You can see more pictures of these 2 Temari balls on my Flicker page at: http://www.flickr.com/photos/sudukc/

It’s early in the morning here and all is quiet and peaceful. So I think I will get a cuppa and head for the patio to play catch up on my blog reading…

ttfn…sue

 

 

 

June was when?

I cannot believe that I did not blog the whole month of June. But trust me June is a blur to me. The flu or whatever I had knocked my socks off and I was only running on a few cylinders when June started and now it’s over. I think all in all, it was a fair month, but it did fly by me.

I spent many hours this month in hospitals…My friend had cancer surgery the first of the month and then had to go back to surguryfor an emergency in less than a week. He spent 2 weeks and 1 day in the hospital…way more than anyone should have to endure. I know he was happy to get home! My 91 year old uncle was also in and out of the hospital for a couple weeks with infections, so I was visiting him too. No, they weren’t in the hospital at the same time or even the same hospital. Needless to say I have had my fill of hospitals as I am sure they are.

Most of the men in my family spent 10 days at Boy Scout Camp and so I had to make an appearance there for Visitors Sunday. Camp time is normally my vacation time too…I do nothing but stitch and veg…but not this year, maybe that’s why it seems like June never happened.

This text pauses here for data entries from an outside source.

/-- The run of CHAINED descriptors that directly follow number `n`, as far as they have been fetched, and where the next
chain member would stand (04 R184). -/
def chainRun (flags : List (Nat × Bool)) : Nat → Nat → List Nat × Option Nat
  | 0, _ => ([], none)
  | k + 1, n =>
    match flags.find? (fun f => f.1 == n + 1) with
    | none => ([], some (n + 1))
    | some (_, false) => ([], none)
    | some (_, true) => let r := chainRun flags k (n + 1); ((n + 1) :: r.1, r.2)

/-- Descriptors of a ring that are on their way to intake: to be fetched again, or in a read that a core has issued. -/
def fetching (s : State) (p r : Nat) : List Nat :=
  (s.ring p r).refetch ++ s.intake.flatMap (fun e => match e.2.out with
    | some (q, k, ns) => if q = p ∧ k = r then ns else []
    | none => [])

/-- One chain member squashed (04 R184): a staged one completes SQUASHED at once, and is counted (R186); one on its way again, or one
behind such a member, completes when its descriptor arrives, so that the chain completes in descriptor order. -/
def squashMember (s : State) (p r n : Nat) : State :=
  let wait (s : State) : State := s.withRing p r (fun x => { x with chainSq := addUnique n x.chainSq })
  match (s.jobsWith (fun j => j.part == p && j.ring == r && j.n == n && j.inStaging)).head? with
  | some id =>
    if (s.ring p r).chainSq.any (fun m => decide (m < n)) then wait (squashJob s true id)
    else
      let s1 := (s.withRing p r (fun x => { x with squashed := (x.squashed + 1) % 2 ^ 32 })).bump gIntakeSquashTotal
      writeEntry ((returnChannel (freeSlot s1 id) id).withJob id (fun j => { j with
        phase := .finished, status := 0x6002, out := [], timeClass := 6, lane := 0, stream := 0, commit := 0, random := 0 })) id
  | none => if n ∈ fetching s p r then wait s else s

/-- An ORDERED job has failed: its chain completes SQUASHED in descriptor order, and later staged jobs outside it are
fetched again (04 R184, R185). -/
def chainSquash (s : State) (p r n : Nat) : State :=
  let x := s.ring p r
  let run := chainRun x.flags (x.flags.length + 1) n
  let s1 := squashWhere s true (fun j => j.part == p && j.ring == r && decide (n < j.n) && !(run.1.contains j.n))
  let s2 := run.1.foldl (fun s m => squashMember s p r m) s1
  match run.2 with
  | none => s2
  | some m => s2.withRing p r (fun x => { x with chainAt := addUnique m x.chainAt })

/-- A finished job posts: its entry is written and, when it is ORDERED and failed, its chain is squashed (04 R161, R184). -/
def post (s : State) (id : Nat) : State :=
  let j := s.job id
  let s1 := writeEntry s id
  if j.d.ordered && decide (1 < j.status) then chainSquash s1 j.part j.ring j.n else s1

/-- A completion that is due: posted in L0, held while the link is elsewhere (01 R29); after a cut nothing is posted
(11 R443). -/
def complete (s : State) (id : Nat) : State :=
  if !s.meter.accepting then s
  else if s.link.state = .l0 then post s id
  else s.withLink (fun l => { l with heldPosts := addUnique id l.heldPosts })

/-- A job completed at intake: no context, zero tally units, no output (04 R170). -/
def completeAtIntake (s : State) (id status : Nat) (tc : Nat) : State :=
  complete ((freeSlot s id).withJob id (fun j =>
    { j with phase := .finished, status := status, out := [], timeClass := tc, ctx := false })) id

/-! ### Windows (03 R109) -/

/-- A host range lies in one enabled window with the direction asked (03 R109, 04 R159). -/
def rangeOk (s : State) (p a len : Nat) (write : Bool) : Bool :=
  len == 0 || ((s.part p).windows.any (fun e => let w := e.2
    decide (w.size ≠ 0 ∧ w.base ≤ a ∧ a + len ≤ w.base + w.size) && (if write then w.wr else w.rd)))

/-- The partition has no enabled window (03 R842). -/
def inBootstrap (s : State) (p : Nat) : Bool := (s.part p).windows.all (fun e => e.2.size == 0)
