/-- What FLASH_PROGRAM_DONE does in the arrays: banks 0 to 3 are those of code flash, 4 + b is vault bank b. A vault page that fails, in its first
or its second copy, is written again in the block that replaces its own (16 R619, R624). -/
def programDone (bank : Nat) (ok : Bool) (s : State) : State :=
  if !s.hostSupply then s
  else if bank < 4 then
    match s.code.banks.find bank with
    | some o => if o.d.op = 1 then serveCode (endProgram s bank o ok) else s
    | none => s
  else
    let b := bank - 4
    match (s.vbank b).prog with
    | [] => s
    | page :: rest =>
      if 16 ≤ b ∨ (s.vbank b).erasing.isSome then s
      else if ok then
        serveVaultReads (page.foldl programmed (s.withVBank b (fun x => { x with prog := rest, idleAt := s.now })))
      else
        let e := s.vault.map.get (0, 0) ((page.map (fun p => p.addr / vBlock)).headD 0)
        let (f, s1) := s.drawNat
        let key := if f % 2 = 0 then e.1 else e.2
        spareBlock s1 (key / 2720) key 0

/-- A vault block's erase has ended (16 R624, R625). -/
def endBlock (s : State) (b key : Nat) (ok : Bool) : State :=
  let s1 := s.withVBank b (fun x => { x with erasing := none, erases := x.erases + 1, idleAt := s.now })
  let s2 := s1.withVault (fun v => { v with blocks := v.blocks.upd {} key (fun u =>
    { u with state := 0, count := u.count + 1, lastErase := some s.clock.st }) })
  if ok then s2 else spareBlock s2 b key 1

/-- FLASH_ERASE_DONE (16 R611, R615): one sector or block; a failing sector is TORN and ends its ERASE. -/
def execFlashEraseDone (bank : Nat) (ok : Bool) (s : State) : Out :=
  if !s.hostSupply then .next s
  else if bank < 4 then
    match s.code.banks.find bank with
    | none => .next s
    | some o =>
      match o.left with
      | [] => .next s
      | n :: l =>
        if o.suspAt.isSome then .next s
        else if ok then .next (serveCode (nextErase (endSector s n true) bank { o with left := l }))
        else .next (serveCode (flashDone ((endSector s n false).withCode (fun c => { c with banks := c.banks.erase bank })) (.code o.queue) o.d
          0x5018 (n * 4096 - o.d.target)))
  else
    match (s.vbank (bank - 4)).erasing with
    | none => .next s
    | some key => .next (serveVaultReads (endBlock s (bank - 4) key ok))

/-- ERASE_SUSPEND (16 R608). -/
def execEraseSuspend (queue : QueueRef) (s : State) : Out :=
  onFlash s queue (· == 3) (fun q d s =>
    match s.code.banks.find d.bank with
    | some o =>
      match o.left, o.suspAt with
      | n :: _, none =>
        let s1 := (withSector s n (fun u => { u with state := 3 })).withCode (fun c => { c with
          banks := c.banks.set d.bank { o with suspAt := some s.now } })
        some (serveCode (flashDone s1 q d 0 0))
      | _, _ => some (flashDone s q d 0x2016 0)
    | none => some (flashDone s q d 0x2016 0))

/-- A suspended erase goes on. -/
def resumeErase (s : State) (b : Nat) (o : BankOp) : State := nextErase s b { o with suspAt := none }

/-- ERASE_RESUME (16 R608). -/
def execEraseResume (queue : QueueRef) (s : State) : Out :=
  onFlash s queue (· == 4) (fun q d s =>
    match s.code.banks.find d.bank with
    | some o => if o.suspAt.isSome then some (flashDone (resumeErase s d.bank o) q d 0 0) else some (flashDone s q d 0x2016 0)
    | none => some (flashDone s q d 0x2016 0))

/-- SUSPEND_EXPIRY (16 R608): 100 ms after its suspension an erase resumes by itself. -/
def execSuspendExpiry (bank : Nat) (s : State) : Out :=
  match s.code.banks.find bank with
  | none => .next s
  | some o =>
    match o.suspAt with
    | none => .next s
    | some t => if t + msTicks 100 ≤ s.now then .next (resumeErase s bank o) else .next s

/-- READ_STATUS (16 Table 6): a code flash sector, or the physical block of a log address; where none is mapped the spec states no
result (log entry 50). -/
def execReadStatus (queue : QueueRef) (s : State) : Out :=
  onFlash s queue (· == 5) (fun q d s =>
    let word (busy : Bool) (bank : Nat) (u : FUnit) : Nat := u.state + 2 ^ 8 * (u.count % 2 ^ 24) + 2 ^ 32 * bank + 2 ^ 36 * b2n busy
    match q with
    | .code _ =>
      let b := codeBank d.target
      some (flashEntry s q 5 d.tag 0 0 0 (word (bankStalls s b) b (sector s (d.target / 4096))) 0)
    | .vault _ =>
      match s.vault.map.find (d.target % vHalf / vBlock) with
      | some (p, p2) =>
        let key := if d.target < vHalf then p else p2
        let b := key / 2720
        some (flashEntry s q 5 d.tag 0 0 0 (word (vBankBusy s b) b (s.vault.blocks.get {} key)) 0)
      | none =>
        let (n, s1) := s.drawNat
        some (flashEntry s1 q 5 d.tag 0 0 0 (n % 2 ^ 37) 0))

/-! ### Starts and aborts of a queue (10 R385, R386, 16 R601) -/

/-- ENABLE written: cleared, the queue accepts no more and is DISABLED once what it has accepted is complete (10 Table 2). -/
def enableQueue (s : State) (q : FlashQ) (on : Bool) : State :=
  let x := s.fqueue q
  if on then
    if x.state = 0 ∧ 1 ≤ x.entries ∧ x.entries ≤ 4096 then s.withFQueue q (fun x => { x with state := 1, tail := 0, headN := 0, cqN := 0 }) else s
  else if x.state = 1 then settleQueue (s.withFQueue q (fun x => { x with state := 2 })) q else s

/-- A tail written. -/
def tailQueue (s : State) (q : FlashQ) (v : Nat) : State :=
  let x := s.fqueue q
  if x.state = 1 ∧ tailOk x.entries x.headN v then s.withFQueue q (fun x => { x with tail := v }) else s

/-- Descriptors not accepted complete DESC_ABORTED. -/
def abortPending : Nat → State → FlashQ → State
  | 0, s, _ => s
  | n + 1, s, q =>
    if !(s.fqueue q).hasWork then s
    else
      let d := flashHead s q
      abortPending n (flashDone (s.withFQueue q (fun x => { x with headN := x.headN + 1 })) q d 0x6004 0) q

/-- A code flash operation of a queue stopped at its next boundary: a program after some of its granules, an erase after the
sector in hand (10 R386; log entry 51). -/
def stopBank (s : State) (b : Nat) (o : BankOp) : State :=
  match o.left with
  | n :: _ => flashDone ((endSector s n true).withCode (fun c => { c with banks := c.banks.erase b })) (.code o.queue) o.d 0x6004
      (n * 4096 + 4096 - o.d.target)
  | [] =>
    let (f, s0) := s.drawNat
    let n := f % (o.d.len / 32 + 1) * 32
    let s1 : State := { s0 with codeFlash := Mem.write 0xFF s0.codeFlash o.d.target (o.data.take n) }
    let s2 := (sectorsOf o.d.target n).foldl (fun s k => withSector s k (fun u => { u with state := 1 })) s1
    flashDone (s2.withCode (fun c => { c with banks := c.banks.erase b })) (.code o.queue) o.d 0x6004 n

/-- What a code flash queue has accepted is stopped; descriptors of other queues that waited for its banks go on. -/
def abortCode (s : State) (k : Nat) : State :=
  let s1 := (s.code.banks.filter (fun e => e.2.queue == k)).foldl (fun (s : State) e => stopBank s e.1 e.2) s
  let s2 := s1.withCode (fun c => { c with waits := c.waits.filter (fun w => w.queue != k) })
  serveCode ((s1.code.waits.filter (fun w => w.queue == k)).foldl (fun (s : State) w => flashDone s (.code k) w.d 0x6004 0) s2)

/-- What a vault queue has accepted is stopped: the data of its programs goes to nobody. -/
def abortVault (s : State) (k : Nat) : State :=
  let tag (p : VProg) : Option Nat := match p.src with | .desc q _ t => (if q = k then some t else none) | _ => none
  let cut (p : VProg) : VProg := if p.ofQueue k then { p with src := .aborted } else p
  let s1 := s.withVault (fun v => { v with
    gather := v.gather.map cut, banks := v.banks.mapVals (fun _ b => { b with prog := b.prog.map (List.map cut) })
    waits := v.waits.filter (fun w => w.queue != k) })
  let s2 := ((vPrograms s).filterMap tag).foldl (fun (s : State) t => flashEntry s (.vault k) 1 t 0x6004 0 0 0 0) s1
  (s.vault.waits.filter (fun w => w.queue == k)).foldl (fun (s : State) w => flashDone s (.vault k) w.d 0x6004 0) s2

/-- ABORT written: what the queue has in progress and all it holds completes DESC_ABORTED (10 R386). -/
def abortQueue (s : State) (q : FlashQ) : State :=
  if (s.fqueue q).state = 0 then s
  else
    let s1 := match q with | .code k => abortCode s k | .vault k => abortVault s k
    (abortPending (2 * (s1.fqueue q).entries) (s1.withFQueue q (fun x => { x with state := 1 })) q).withFQueue q (fun x => { x with state := 0 })

/-- Q_TAIL (10 R385, 16 R601). -/
def execQTail (queue : QueueRef) (value : Nat) (s : State) : Out :=
  match queue with
  | .dma c => if decide (c < 512) && s.mainUp then .next (tailChan s c (value % 8192)) else .next s
  | _ =>
    match flashQ queue with
    | some q => if s.hostSupply then .next (tailQueue s q (value % 8192)) else .next s
    | none => .next s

I’ve put my share of miles on the road and my gas budget is about shot.

I have not read emails or blogs regularly, even dropped a couple groups I was envolved with since I was mearly a lurker and didn’t even have time to do that. But since this is kind of a holiday week in the USA, 4th of July is Friday…I hope to catch up reading everyone’s blog to see what great productive things you all have been proucing. I did manage to stitch some…I had anything I could carry in the car and so I’ll be posting those in the next few days.

 Frog jeans purse

Frog jeans purse close up

 The highlight of June was getting my purse back from my finisher, Patty (A Thread of Gold). She does such fun things. The canvas I believe was a Dede, I’ve had it forever. The jeans pocket was stitched with Needle Necessities Madris which is no longer made…but ThreadworX (http://www.threadworx.com/index.php) has a floss that will work.

And of course, since it is July 1st… Happy Birthday Edward! He is my youngest son and I was a child bride. Today he is 36 years old.